%%

-- ==== Sys2Proof/Machine/Refresh.lean ====
section
/-!
DEFINITION. The FM refresh and the modulation step of a channel step (40_sequencer.md R130-R135).
-/

namespace Sys2Proof.Machine

/-- What a modulation byte does to PHOFF and PHAMP once PHOFF has advanced (R132). -/
def State.modByte (s : State) (i : Nat) (v : Byte) : State :=
  if v = 0xFD then s.setCh i Fld.phoff 0
  else if v = 0xFE then s.setCh i Fld.phoff (s.ch i Fld.phoff - 1)
  else s.setCh i Fld.phamp (ror2 v)

/-- ModStep (R132, R133). The advance of PHOFF stays when the read raises ROM_RANGE (DEDUCED, unsafe, log 10). -/
def modStep (i : Nat) : Exec Unit := do
  upd fun s => s.setCh i Fld.phoff (s.ch i Fld.phoff + 1)
  let a ← look fun s => s.cfg.modTab.get (s.ch i Fld.modsel) + zext16 (s.ch i Fld.phoff)
  let v ← rom8 a
  if v = 0xFC then raise .modtabFc a else upd (·.modByte i v)

/-- The guarded writes of the refresh: key off for the sentinel note, else phase/amplitude, note and key on (R131). -/
def State.keyWrites (s : State) (i : Nat) : State :=
  let c := s.ym i
  if s.ch i Fld.note = 0xFF then s.gfmWrite i 0x08 c
  else
    let s := s.gfmWrite i (0x38 + c) (s.ch i Fld.phamp)
    let s := s.gfmWrite i (0x28 + c) (s.ch i Fld.note)
    s.gfmWrite i 0x08 (0x78 ||| c)

/-- FMRefresh (R131). -/
def fmRefresh (i : Nat) : Exec Unit := do
  onlyIf (← look fun s => s.ch i Fld.modsel != 0) (modStep i)
  upd (·.keyWrites i)

/-- Steps 3 and 4 of the channel step: a PCM channel has no refresh (R130). -/
def refreshStep (i : Nat) : Exec Unit := do
  if ← look (·.isPcm i) then
    endChannelStep
  else
    fmRefresh i
    endChannelStep

end Sys2Proof.Machine
end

%%

In the entries above, find each line containing the string "State" and copy it.

def State.modByte (s : State) (i : Nat) (v : Byte) : State :=
def State.keyWrites (s : State) (i : Nat) : State :=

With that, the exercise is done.